WHAT THE TASK ASKS → Return all lines from the listing below in which the string "listSum" occurs.

***

/-- The worst-case clks of an `rs.go` (R368). -/
def pairBound (w : Pair) (r z : Nat) (span : Nat → Nat) : Nat :=
  500 + listSum ((phases w).map (phaseClks w r z span))

/-- The result record of `rs.qry` (R367): 8 words. -/
def qryWords (w : Pair) (r crew z : Nat) (span : Nat → Nat) : List Word :=
  let code := pairCode w crew 8
  if code ≠ 0 then [w64 (code * 2 ^ 8), 0, 0, 0, 0, 0, 0, 0]
  else
    let ps := phases w
    let word (i : Nat) : Word := match ps[i]? with
      | some p => w64 (p.1 + p.2.1 * 2 ^ 4 + p.2.2 * 2 ^ 8 + phaseBytes w r p z % 2 ^ 40 * 2 ^ 24)
      | none => 0
    [w64 ps.length, word 0, word 1, word 2, word 3, w64 (pairBound w r z span % 2 ^ 40), 0, 0]

/-! ## Issue -/

/-- The arena record that a0 names, as a local load of the go bundle would read it (R365). -/
def pairAt (s : State) (a0 : Word) : Pair := wordsOf ((soon s s.iss.n).rdArena s.iss.n (fld a0 0 23) 256) 32

/-- A seam mark recorded with a go move of NP or RS (R246, R250): one slot, whose header holds a0-a3. -/
def seamOp (fu port : Nat) : RecOp := ⟨fu, port, 4, 0, [], 0, false, 0, []⟩

/-- Stage the seam mark: the flag word is consumed; a flow has no result, so it takes no RGID (log 27). -/
def seamStage (s : State) (fu port : Nat) : State :=
  if !recOn s then s
  else
    let c := s.iss.ctx
    let hdr : List Word := [w64 (4 + fu * 2 ^ 4 + port * 2 ^ 9 + 2 ^ 32), 0, 0, 0, c.portW fu 0, c.portW fu 1,
      c.portW fu 2, c.portW fu 3]
    let (id, s) := fresh s
    let s := s.updCtx s.iss.n fun c => c.updBaste fun b =>
      { b with fw := nextFw b.fw false, stages := b.stages ++ [⟨id, hdr, [], [], 0, 1, false⟩] }
    s.updCore (coreOf s.iss.n) fun k => { k with staged := k.staged + 64 }

/-- The record alignment and range checks that both operations share. -/
def pairNotes (c : Ctx) (a0 : Word) : List Note :=
  [trapIf (decide (fld a0 0 8 ≠ 0)) 0x0A a0, lowestFlt [arenaOut c (fld a0 0 23) 256]]

/-- RS_GO (R275, R365, R366). -/
def execRsGo (g : BitVec 4) (src : BitVec 9) (s : State) : Out :=
  let c := s.iss.ctx
  let t := tWord s src
  let a0 := c.portW 19 0
  let a3 := c.portW 19 3
  let ef := fld a3 20 4
  let w := if (arenaOut c (fld a0 0 23) 256).isNone then pairAt s a0 else []
  let code := pairCode w c.ctl.crewn.toNat ef
  let r := c.ctl.rank.toNat
  let z := codeBytes ef
  goMove 19 4 [recHold s (seamOp 19 4)]
    (goNotes s t ++ [epMode (c.portW 19 1) [0, 1], epMode (c.portW 19 2) [0, 1]] ++ pairNotes c a0 ++
      [trapIf (decide (code ≠ 0)) 0x0A (w64 code)] ++
      epNotes c [(c.portW 19 1, 0, z * shardLen w false r), (c.portW 19 2, 0, z * shardLen w true r)] 0 [] ++
      [recTrap s (seamOp 19 4)])
    (goTok t) (fun _ q => { q with shape := w }) (fun _ s => readsNow (seamStage s 19 4) [(fld a0 0 23, 256)]) g src s

/-- RS_QRY (R275, R367). -/
def execRsQry (g : BitVec 4) (src : BitVec 9) (s : State) : Out :=
  let c := s.iss.ctx
  let t := tWord s src
  let a0 := c.portW 19 0
  let a2 := c.portW 19 2
  let w := if (arenaOut c (fld a0 0 23) 256).isNone then pairAt s a0 else []
  goMove 19 5 []
    (goNotes s t ++ pairNotes c a0 ++ [lowestFlt [arenaOut c (fld a2 0 23) 64]])
    (goTok t) (fun _ q => { q with shape := w }) (fun _ s => readsNow s [(fld a0 0 23, 256)]) g src s

/-! ## Running -/

/-- Where the group of a phase spans dies or modules (R368); crews do not span modules. -/
def axisSpan (s : State) (c : Ctx) (w : Pair) (a : Nat) : Nat :=
  match s.dist.kerns.find? fun k => k.kid = c.ctl.kid with
  | none => 0
  | some k =>
    let die (r : Nat) : Nat := dieOf (k.members[r]?.getD 0)
    let r := c.ctl.rank.toNat
    if (List.range (pSz w a)).all fun i => die (moveRank w r a i) = die r then 0 else 1

/-- `rs.qry` (R367): its element size is not given, and four bytes are taken (log 26). -/
def qryChunk (s : State) (n : Nat) (c : Ctx) (q : Cmd) : State :=
  let g := cmdAgent n c q
  let ws := qryWords q.shape c.ctl.rank.toNat c.ctl.crewn.toNat 4 (axisSpan s c q.shape)
  let off := fld q.a2 0 23
  let work : Acc Unit := do
    writePhys (arenaPA g.img (quadOf n) off) (packNat 64 (fun i => (wordAt ws i).toNat) 8) 64 (w64 off)
    chunkAdd g q 64
  match work.run s with
  | (.error f, t) => stopChunk t n q f
  | (.ok _, t) =>
    let np := fld (wordAt ws 0) 0 4
    let q' := { q with done := 64, chunk := 1 }
    endEngine (onServed (chunkCount t n 64) n q.fu fun c => c.updCmd q.fu fun _ => q') n q' (w64 np)

/-- The reshard of a kernel with a flow base. -/
def findReshard (s : State) (kid : BitVec 32) (base : BitVec 20) : Option (Nat × Reshard) :=
  (s.reshards.find? fun p => p.2.kid = kid ∧ p.2.base = base ∧
    !(p.2.ended.length = p.2.ready.length ∧ p.2.ended ≠ [])).map fun p => (p.1, p.2)

/-- The flow range of transient entries at a router: those of reshards with a participant there (R366). -/
def transientAt (s : State) (q : Nat) : List (Nat × Nat) :=
  s.reshards.filterMap fun p =>
    match s.dist.kerns.find? fun k => k.kid = p.2.kid with
    | some k =>
      if p.2.ready.any fun r => !p.2.ended.contains r.1 && decide (quadOf (k.members[r.1]?.getD 0) = q) then
        some (p.2.base.toNat, p.2.base.toNat + 63) else none
    | none => none

/-- Table entries and spool entries that transient entries hold at a router (R366). -/
def transientRoom (s : State) (q : Nat) : Nat × Nat :=
  let l := (s.reshards.filter fun p => s.dist.kerns.any fun k => k.kid = p.2.kid).flatMap fun p =>
    p.2.room.filterMap fun r => if r.1 = q then some r.2.2 else none
  (listSum (l.map (·.1)), listSum (l.map (·.2)))

/-- Free table entries of a holder beside its transient ones (R337). -/
def freeEnts (s : State) (h : Nat) : Nat := 512 - (s.holder h).ents.length - (transientRoom s h).1
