/-! ## Requests and barrier messages -/

/-- R302, R391, R393, R394, R397, R398, R399: a counter add is performed once and saturates, and one that was sent again gets
the kept reply; a wait is answered, registered or turned away; the reply goes to its source as a packet, where it ends the
request; a lost request is sent again; a barrier report is counted, the last of a phase lets every reporting core see it, and
pod packets do so between modules. -/
def Obligations.RequestsAndBarriers : Prop :=
  (∀ (s : State) (id : Nat) (r : Req), s.Inv → s.req id = some r →
    let v := s.rd64 r.pa
    let asked (c : Ctx) : Ctx :=
      { c with creqs := c.creqs.filter fun x => x.id ≠ id, walks := KMap.del c.walks (reqUnit id) }
    let sum (t : State) (w : Word) : Prop := t.rd64 r.pa = w ∧ t.cores = s.cores ∧ t.ctxs = s.ctxs ∧
      ∀ a, a < r.pa ∨ r.pa + 8 ≤ a → Memory.read t.mem a = Memory.read s.mem a
    let same (t : State) : Prop := t.mem = s.mem ∧ t.ctxs = s.ctxs ∧ t.cores = s.cores
    let performs (i : Instr) (u : State) (x : Reply) : Prop :=
      exec i s = .next (sendReply u id r x) ∧ keptReply u r = some x
    (∀ h x, r.src.place = some h → ∃ t d, sendReply s id r x = t ∧ same t ∧ t.reqs = s.reqs ∧
      (s.serial, (0, replyPacket s h r)) ∈ t.transit ∧ s.clk < d ∧ ⟨d, false, .gatewayPacketForward s.serial⟩ ∈ t.cal) ∧
    (keptReply s r = none → earlierAdd s id r = false → s.badIn r.pa 8 = none →
      (v.toNat + r.val.toNat < 2 ^ 64 → ∃ u, performs (.counterAddPerformed id) u (.done 0) ∧ sum u (v + r.val) ∧
        (id ∉ s.waiters → u.req id = some { r with performed := true }) ∧
        ∀ i x, i ∈ s.waiters → i ≠ id → s.req i = some x → x.pa = r.pa →
          x.val.toNat ≤ (v + r.val).toNat → u.req i = some { x with got := some (v + r.val) } ∧ i ∉ u.waiters) ∧
      (2 ^ 64 ≤ v.toNat + r.val.toNat → ∃ u, performs (.counterAddPerformed id) u (.fault 0x2A r.va) ∧
        sum u (BitVec.allOnes 64))) ∧
    (∀ x, keptReply s r = some x → earlierAdd s id r = false →
      exec (.counterAddPerformed id) s = .next (sendReply s id r x)) ∧
    (r.got = none → r.registered = false → keptReply s r = none → s.badIn r.pa 8 = none →
      (r.val.toNat ≤ v.toNat → ∃ u, performs (.counterWaitPerformed id) u (.done v) ∧ same u ∧
        u.req id = some { r with performed := true }) ∧
      (v.toNat < r.val.toNat → waitersAt s (homeSlice r.pa) < 512 →
        ∃ u, performs (.counterWaitPerformed id) u .registered ∧ same u ∧ u.waiters = s.waiters ++ [id] ∧
          u.req id = some { r with registered := true, performed := true }) ∧
      (v.toNat < r.val.toNat → 512 ≤ waitersAt s (homeSlice r.pa) →
        ∃ u, performs (.counterWaitPerformed id) u .full ∧ same u ∧ u.waiters = s.waiters)) ∧
    (r.got = none → r.answered = false → (∀ p ∈ s.reqs, p.1 = id → p.2.tries ≠ 0) →
      (∀ n w, r.src = .ctxAdd n → keptReply s r = some (.done w) → hasReq id (s.ctx n) = true →
        (ctrTake s id r).mem = s.mem ∧ (ctrTake s id r).req id = none ∧ (ctrTake s id r).ctx n = asked (s.ctx n)) ∧
      (∀ n f w, r.src = .ctxAdd n → keptReply s r = some (.fault f w) → hasReq id (s.ctx n) = true →
        (∀ k ∈ s.dist.kerns, k.saved = []) → (s.ctx n).delivered.length < 16 →
        (f = 0x2A → (∀ p ∈ (s.ctx n).walks, p.1 ≠ 0) → (ctrTake s id r).req id = none ∧
          (ctrTake s id r).ctx n =
            { asked (s.ctx n) with delivered := (s.ctx n).delivered ++ [(0x2A, r.va, 0)] }) ∧
        (f = 0x27 → (∀ p ∈ (s.ctx n).walks, p.1 ≠ reqUnit id) → (ctrTake s id r).req id =
            some { r with answered := true, performed := true } ∧
          (ctrTake s id r).ctx n =
            { s.ctx n with delivered := (s.ctx n).delivered ++ [(0x27, r.va, reqUnit id)] })) ∧
      (∀ n, r.src = .ctxWait n →
        (keptReply s r = some .registered → (ctrTake s id r).req id = some { r with answered := true } ∧
          (ctrTake s id r).mem = s.mem ∧ (ctrTake s id r).ctx n = asked (s.ctx n)) ∧
        (keptReply s r = some .full → (ctrTake s id r).req id = some { r with answered := true } ∧
          (ctrTake s id r).ctxs = s.ctxs ∧ ⟨s.clk + 256, false, .counterWaitResend id⟩ ∈ (ctrTake s id r).cal))) ∧
    (∀ n w, r.src = .ctxWait n → r.got = some w ∨ (r.got = none ∧ r.answered = false ∧ keptReply s r = some (.done w)) →
      let t := ctrTake s id r
      (r.got = some w → exec (.counterWaitPerformed id) s = .next t) ∧ t.mem = s.mem ∧ t.req id = none ∧
        t.ctx n = { asked (s.ctx n) with
          wait := (s.ctx n).wait.map fun x => if x.id = id then { x with got := some w } else x }) ∧
    (r.registered = false → r.src.isWait = true → openOf s r.src.sid < 8 →
      let r' : Req :=
        ⟨r.src, r.va, r.pa, r.val, s.clk, 1, false, false, KMap.get 0 s.srcSeq r.src.sid, false, none, 0⟩
      ∃ t, exec (.counterWaitResend id) s = .next t ∧ same t ∧ t.req id = some r' ∧
        (∀ h, r.src.place = some h → h < 256 →
          (t.router h).inject = (s.router h).inject ++ [(0, reqPacket s h r', 0, none)]) ∧
        (r.src.place = none → ∃ d, 1 ≤ d ∧ ⟨s.clk + d, true, .counterWaitPerformed id⟩ ∈ t.cal ∧
          ((∀ x ∈ s.cal, ∀ i, x.ev ≠ .counterAddPerformed i ∧ x.ev ≠ .counterWaitPerformed i) → d ≤ 300))) ∧
    (r.answered = false → 0 < r.tries → r.sentAt + 8192 ≤ s.clk →
      (r.tries < 4 → (∀ n fu, r.src ≠ .queue n fu) → ∃ t, exec (.requestTimeout id) s = .next t ∧ same t ∧
        t.req id = some { r with sentAt := s.clk, tries := r.tries + 1 }) ∧
      ∀ n, 4 ≤ r.tries → r.src = .ctxWait n → (s.ctx n).delivered.length < 16 →
        (∀ p ∈ (s.ctx n).walks, p.1 ≠ reqUnit id) → (∀ p ∈ s.reqs, p.1 = id → p.2.tries ≠ 0) →
        ∃ t, exec (.requestTimeout id) s = .next t ∧ t.mem = s.mem ∧
          t.req id = some { r with answered := true, performed := true } ∧
          t.ctx n = { s.ctx n with delivered := (s.ctx n).delivered ++ [(0x3D, r.va, reqUnit id)] })) ∧
  (∀ (s : State) (id : Nat) (m : BarMsg), (s.barMsgs.find? fun p => p.1 = id) = some (id, m) →
    let sc := cfScope m.conf
    let inst := barInst sc m.n
    let here (x : BarNode) : Bool := x.is sc inst m.bar (cfGroup m.conf)
    let told (t : State) (ns : List Nat) : Prop := (s.serial, (⟨0, m.bar, m.conf, m.phase, ns⟩ : BarMsg)) ∈ t.barMsgs ∧
      ⟨s.clk + barDelay sc, false, .barrierPhaseUpdate s.serial⟩ ∈ t.cal ∧
      t.mem = s.mem ∧ t.ctxs = s.ctxs ∧ t.cores = s.cores
    (sc = 0 → ∃ t, exec (.barrierReport id) s = .next t ∧ told t [m.n] ∧ t.barNodes = s.barNodes) ∧
    (0 < sc → sc < 5 → s.barNodes.find? here = none → 0 < m.phase.toNat →
      (s.barNodes.filter fun x => x.level = sc ∧ x.inst = inst).length < nodeCap sc →
      (cfNpart m.conf = 1 → ∃ t, exec (.barrierReport id) s = .next t ∧ told t [m.n]) ∧
      (1 < cfNpart m.conf → ∃ t, exec (.barrierReport id) s = .next t ∧ t.mem = s.mem ∧ t.cal = s.cal ∧
        t.ctxs = s.ctxs ∧ t.cores = s.cores ∧ t.barNodes = s.barNodes ++
          [⟨sc, inst, m.bar, cfGroup m.conf, cfNmodm m.conf, 0, [⟨m.phase, cfNpart m.conf, [m.n], []⟩]⟩])) ∧
    (∀ x c, 0 < sc → sc < 5 → s.barNodes.find? here = some x → x.done.toNat < m.phase.toNat →
      (x.counts.find? fun c => c.phase = m.phase) = some c → c.npart = cfNpart m.conf →
      c.ctxs.length + 1 = c.npart → ∃ t, exec (.barrierReport id) s = .next t ∧ told t (c.ctxs ++ [m.n])) ∧
    ∀ n, m.tos = [n] → (s.ctx n).live = true →
      let b := (s.core (coreOf n)).bar m.bar
      b.cfg = true → cfScope b.conf = sc → cfGroup b.conf = cfGroup m.conf → b.phase.toNat < m.phase.toNat →
      ∃ t, exec (.barrierPhaseUpdate id) s = .next t ∧ t.mem = s.mem ∧ t.ctxs = s.ctxs ∧
        (t.core (coreOf n)).bar m.bar = { b with phase := m.phase } ∧
        (∀ j, j ≠ m.bar → (t.core (coreOf n)).bar j = (s.core (coreOf n)).bar j) ∧
        ∀ k, k ≠ coreOf n → t.core k = s.core k) ∧
  ∀ (s : State) (id : Nat) (m : PodMsg), (s.podMsgs.find? fun p => p.1 = id) = some (id, m) →
    (∀ x, m.dest = none → m.kind = true → (s.barNodes.find? fun x => x.is 5 0 m.bar.toNat m.group) = some x →
      ∃ t, exec (.podBarrierPacket id) s = .next t ∧ t.mem = s.mem ∧ t.ctxs = s.ctxs ∧ t.cores = s.cores ∧
        (s.serial, (⟨0, m.bar.toNat, podConf m, m.phase,
          (x.counts.filter fun c => c.phase = m.phase).flatMap (·.ctxs)⟩ : BarMsg)) ∈ t.barMsgs ∧
        ⟨s.clk + 400, false, .barrierPhaseUpdate s.serial⟩ ∈ t.cal) ∧
    (∀ x c, m.dest = none → m.kind = false → (s.barNodes.find? fun x => x.is 6 0 m.bar.toNat m.group) = some x →
      x.nmodm = m.nmodm.toNat → x.done.toNat < m.phase.toNat →
      (x.counts.find? fun c => c.phase = m.phase) = some c → c.mods.length = x.nmodm → m.src.toNat ∉ c.mods →
      ∃ t, exec (.podBarrierPacket id) s = .next t ∧ t.mem = s.mem ∧ t.ctxs = s.ctxs ∧ t.cores = s.cores ∧
        ∀ k ∈ c.mods ++ [m.src.toNat], ∃ i, ⟨s.clk + 400, false, .podBarrierPacket i⟩ ∈ t.cal ∧
          (i, (⟨true, m.bar, m.group, m.nmodm, s.mgmt.modn, m.phase, some k⟩ : PodMsg)) ∈ t.podMsgs) ∧
    ∀ k, m.dest = some k → k ≠ s.mgmt.modn.toNat →
      ∃ t d, exec (.podBarrierPacket id) s = .next t ∧ t.mem = s.mem ∧ t.ctxs = s.ctxs ∧ t.cores = s.cores ∧ s.clk < d ∧
        (s.serial, (0, podPacket s k ⟨true, m.bar, m.group, m.nmodm, s.mgmt.modn, m.phase, none⟩)) ∈ t.transit ∧
        ⟨d, false, .gatewayPacketForward s.serial⟩ ∈ t.cal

***

ANSWER BOX →
  500 + listSum ((phases w).map (phaseClks w r z span))
  (listSum (l.map (·.1)), listSum (l.map (·.2)))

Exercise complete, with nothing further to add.